Substituting $v = S/8$ into the second equation:
$S = (S/8 + 4) \times (15/2)$
$S = (S/8 + 32/8) \times (15/2)$
$S = ((S + 32) / 8) \times (15/2)$
$S = (15S + 480) / 16$
$16S = 15S + 480$
$S = 480 \, km$.
Therefore,the distance covered is $480 \, km$.

(D) Let the distance be $S \text{ km}$ and the usual speed be $u \text{ km/hr}$.

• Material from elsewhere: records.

-- ==== Sys2Proof/Machine/Tack.lean ====
section
/-! DEFINITION. The tack room: sessions and their ends, seal sessions anew, zeroization, the tamper response and the retention failure (R288–R311,
R337, R347). -/

namespace Sys2Proof.Machine

/-- SERIAL (R314), as IDENTIFY returns it. -/
def State.serial (s : State) : BitVec 64 := vget s.fuse.shadow 3 ++ vget s.fuse.shadow 2

/-- The protection block is sealed (R316). -/
def State.sealed_ (s : State) : Bool := vget s.fuse.shadow 0x17 ≠ 0

/-- MAKER_KEY_HASH (R314): digest byte i is byte i mod 4 of word 4 + i / 4. -/
def State.makerHash (s : State) : List Byte := (List.finRange 12).flatMap fun i => bytesLe 4 (vget s.fuse.shadow (finOf 32 (4 + i.val))).toNat

/-- MPK passes its check before use (R290, R316). -/
def State.mpkOk (s : State) : Bool := !s.sealed_ || sha384 (keyBytes s.nvm.mpk) = s.makerHash

/-- The tack room offers cryptographic services (R301, R302). -/
def State.tackUp (s : State) : Bool := s.tack.state = .operational

/-- The HMAC of a role-table entry under SKEK (R290): over its role, index and key. DESIGN CHOICE (log entry 90). -/
@[irreducible] def roleMac (skek : BitVec 256) (role index : Nat) (key : BitVec 776) : BitVec 384 :=
  BitVec.ofNat 384 (natBe (hmac384 (bytesBe 32 skek.toNat) (BitVec.ofNat 8 role :: BitVec.ofNat 8 index :: keyBytes key)))

/-- The role table as read (R323): the newest copy that checks. -/
def State.roleTable (s : State) : RoleTable := s.nvm.roles.newest.getD RoleTable.empty

/-- The entry of a role and index, before its HMAC is checked. -/
def State.roleEntry (s : State) (role : BitVec 2) (index : Nat) : Option RoleEntry :=
  if role = 2 then vget s.roleTable.ipk (finOf 4 index) else if role = 1 then vget s.roleTable.opk (finOf 8 index) else none

/-- The HMAC of an entry matches under SKEK. -/
def State.macOk (s : State) (role : BitVec 2) (index : Nat) (e : RoleEntry) : Bool :=
  match s.skek with
  | some k => roleMac k role.toNat index e.key = e.mac
  | none => false

/-- The public key of a role and index, where it is enrolled (R290, R304): a killed device cannot check the role table. -/
def State.keyOf (s : State) (role : BitVec 2) (index : Nat) : Option (BitVec 776) :=
  if role = 3 then (if s.mpkOk then some s.nvm.mpk else none)
  else match s.roleEntry role index with
    | some e => if s.macOk role index e then some e.key else none
    | none => none

/-- An entry read whose HMAC fails is a security fault (R290). -/
def State.noteMac (s : State) (role : BitVec 2) (index : Nat) : State :=
  match s.roleEntry role index with
  | some e => if s.skek.isSome && !s.macOk role index e then s.report .security else s
  | none => s

/-- A session ends (R268, R294, R421): its transfer is discarded, its unlock ends, and a device in its MAINT goes to STANDBY. -/
def State.endSession (s : State) (k : Slot) : State :=
  if (vget s.tack.sessions k).isNone then s
  else
    let asked : Bool := match s.mode.pending with
      | some p => p.target = .maint && p.slot = some k
      | none => false
    let s := if s.mode.owner = some k || asked then s.ownerGone else s
    { s with
      tack := { s.tack with sessions := vset s.tack.sessions k none },
      host := { s.host with transfers := vset s.host.transfers k none },
      dbg := { s.dbg with unlocked := if s.dbg.unlocked = some k then none else s.dbg.unlocked } }

/-- The sessions that hold a key end (R294, R298). -/
def State.endKey (s : State) (role : BitVec 2) (index : Nat) : State :=
  (List.finRange 16).foldl (fun s k => match vget s.tack.sessions k with
    | some x => if x.role = role && x.index.toNat = index then s.endSession k else s
    | none => s) s

/-- Every session ends. -/
def State.endSessions (s : State) : State := (List.finRange 16).foldl (fun s k => s.endSession k) s

/-- Every seal session ends without a closing SEAL, and new ones open on the running ports in ascending order (R245, R303, R310, R337). -/
def State.rekey (s : State) : State :=
  let s := (List.finRange 4).foldl (fun s p => s.onPort p Port.endSeal) s
  (List.finRange 4).foldl (fun s p => if s.running p then s.openSeal p else s) s

/-- Steps 1–5 of zeroization (R303, R327): every copy of SEK and of the role table is overwritten, and the DRBG instantiated anew. Its whole time passes in one
command, so that STATE never shows ZEROIZING. DESIGN CHOICE (log entry 92). -/
def State.zeroize (s : State) : State :=
  let s := s.endSessions
  let s := { s with
    bkp := { s.bkp with bbk := none },
    nvm := { s.nvm with sek := s.nvm.sek.erase, roles := s.nvm.roles.erase },
    tack := { s.tack with challenges := Vector.replicate 16 none, drbg := DrbgState.zero } }
  s.seedDrbg.rekey

/-- An entry of the tamper log (R347, R348). -/
def tampEntry (rtc : Nat) (detector : BitVec 4) (response main : Bool) : BitVec 128 :=
  BitVec.ofNat 128 (rtc % 2 ^ 63 + 2 ^ 63 + 2 ^ 64 * detector.toNat + (if response then 2 ^ 68 else 0) + if main then 2 ^ 69 else 0)

/-- A detector's event joins the tamper log (R347). -/
def State.tampLog (s : State) (detector : BitVec 4) (response : Bool) : State :=
  let b := s.bkp
  { s with bkp := { b with
    tampLog := vset b.tampLog b.tampNext (tampEntry b.rtc detector response b.vaonGood), tampNext := b.tampNext + 1,
    tampPending := b.tampPending || response } }

/-- The zeroization of a tamper response, with its event in the fault summary and the audit log (R306, R308). -/
def State.tampHandle (s : State) (detail : Byte) : State :=
  let s := s.zeroize
  let s := { s with bkp := { s.bkp with trusted := false, tampPending := false } }
  (s.report .tamper).auditEvent 0xFF04 detail

/-- The tamper response (R306): at once while the tack room runs, else BBK is erased and the rest waits for the next boot. -/
def State.tampRespond (s : State) (detail : Byte) : State :=
  if s.bkp.vaonGood && s.tack.state ≠ .selftest then s.tampHandle detail
  else { s with bkp := { s.bkp with bbk := none } }

/-- The detail of a pending response (R308): the detector of the newest entry that caused one. -/
def State.tampDetail (s : State) : Byte :=
  let newest := (List.range 32).map fun i => vget s.bkp.tampLog (finOf 32 (s.bkp.tampNext.val + 31 - i))
  match newest.find? fun e => bit e 63 && bit e 68 with
  | some e => if field e 67 64 = 7 then 2 else 1
  | none => 1

/-- The retention canary (R332). -/
def canaryPattern : BitVec 64 := 0x96C3A55A3C69F00F#64

def State.canaryOk (s : State) : Bool := s.bkp.canary = canaryPattern

/-- The counters that the audit log shows in MRAM: a damaged entry shows none (R330). -/
def Mram.counters (m : Mram) : List Nat :=
  (m.audit.zipIdx.filter fun e => !m.auditBad.contains ((m.auditNext + 1023 - e.2) % 1024)).map (·.1.counter.toNat)

/-- The highest COUNTER in the audit log (R337). -/
def State.maxCounter (s : State) : Nat :=
  (s.nvm.counters ++ s.chore.log.filterMap fun i => match i with
    | .audit e => some e.counter.toNat
    | .telemetry .. => none).foldl Nat.max 0

/-- A retention failure (R337), its steps in order. -/
def State.retention (s : State) : State :=
  let mono : BitVec 64 := BitVec.ofNat 64 (2 ^ 20 + Nat.max (s.nvm.shadow.newest.getD 0).toNat s.maxCounter)
  let (key, s) := s.draw 256
  let s := { s with
    bkp := { s.bkp with
      rtc := 0, rtcValid := false, trusted := false, mono := mono, bbk := some key, tampLog := Vector.replicate 32 0, tampNext := 0,
      tampPending := false, tampLost := true, canary := canaryPattern, retFail := true },
    nvm := { s.nvm with shadow := s.nvm.shadow.write 256 mono } }
  (s.auditEvent 0xFF07 0).rekey

/-- The canary is checked (R336): one that does not match is a retention failure. -/
def State.checkCanary (s : State) : State := if s.canaryOk then s else s.retention

/-- The boot's self-tests are over (R301, R336): the tack room offers its services, and verification begins (R260). -/
def State.testsOver (s : State) : State :=
  let s := State.checkCanary { s with tack := { s.tack with state := .operational } }
  { s with host := { s.host with phase := 3, bank := s.nvm.active } }

/-- The tack room enters ERROR (R302): every seal session ends at once. -/
def State.tackError (s : State) (test : BitVec 4) : State :=
  let s := (List.finRange 4).foldl (fun s p => s.onPort p Port.endSeal) s
  let s := { s with tack := { s.tack with state := .error, failTest := test } }
  (s.report .security).auditEvent 0xFF05 (test.setWidth 8)

end Sys2Proof.Machine
end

According to the first condition:
$\frac{S}{u} - \frac{S}{u+3} = \frac{40}{60} = \frac{2}{3}$
$\frac{3S}{u(u+3)} = \frac{2}{3}$
$9S = 2u(u+3) \quad \dots(1)$
According to the second condition:
$\frac{S}{u-2} - \frac{S}{u} = \frac{40}{60} = \frac{2}{3}$
$\frac{2S}{u(u-2)} = \frac{2}{3}$
$3S = u(u-2) \quad \dots(2)$
Dividing equation $(1)$ by equation $(2)$:
$\frac{9S}{3S} = \frac{2u(u+3)}{u(u-2)}$
$3 = \frac{2(u+3)}{u-2}$
$3(u-2) = 2(u+3)$
$3u - 6 = 2u + 6$
$u = 12 \text{ km/hr}$
Substituting $u = 12$ in equation $(2)$:
$3S = 12(12-2)$
$3S = 12 \times 10$
$3S = 120$
$S = 40 \text{ km}$.

(A) Let the total distance be $S$ and the average speed be $v_{avg}$.
Time taken for the first one-third distance $(S/3)$ at $10\, km/hr$ is $t_1 = \frac{S/3}{10} = \frac{S}{30}$.
Time taken for the next one-third distance $(S/3)$ at $20\, km/hr$ is $t_2 = \frac{S/3}{20} = \frac{S}{60}$.
Time taken for the last one-third distance $(S/3)$ at $60\, km/hr$ is $t_3 = \frac{S/3}{60} = \frac{S}{180}$.
Total time $T = t_1 + t_2 + t_3 = \frac{S}{30} + \frac{S}{60} + \frac{S}{180} = S \left( \frac{6+3+1}{180} \right) = \frac{10S}{180} = \frac{S}{18}$.
Average speed $v_{avg} = \frac{\text{Total Distance}}{\text{Total Time}} = \frac{S}{S/18} = 18\, km/hr$.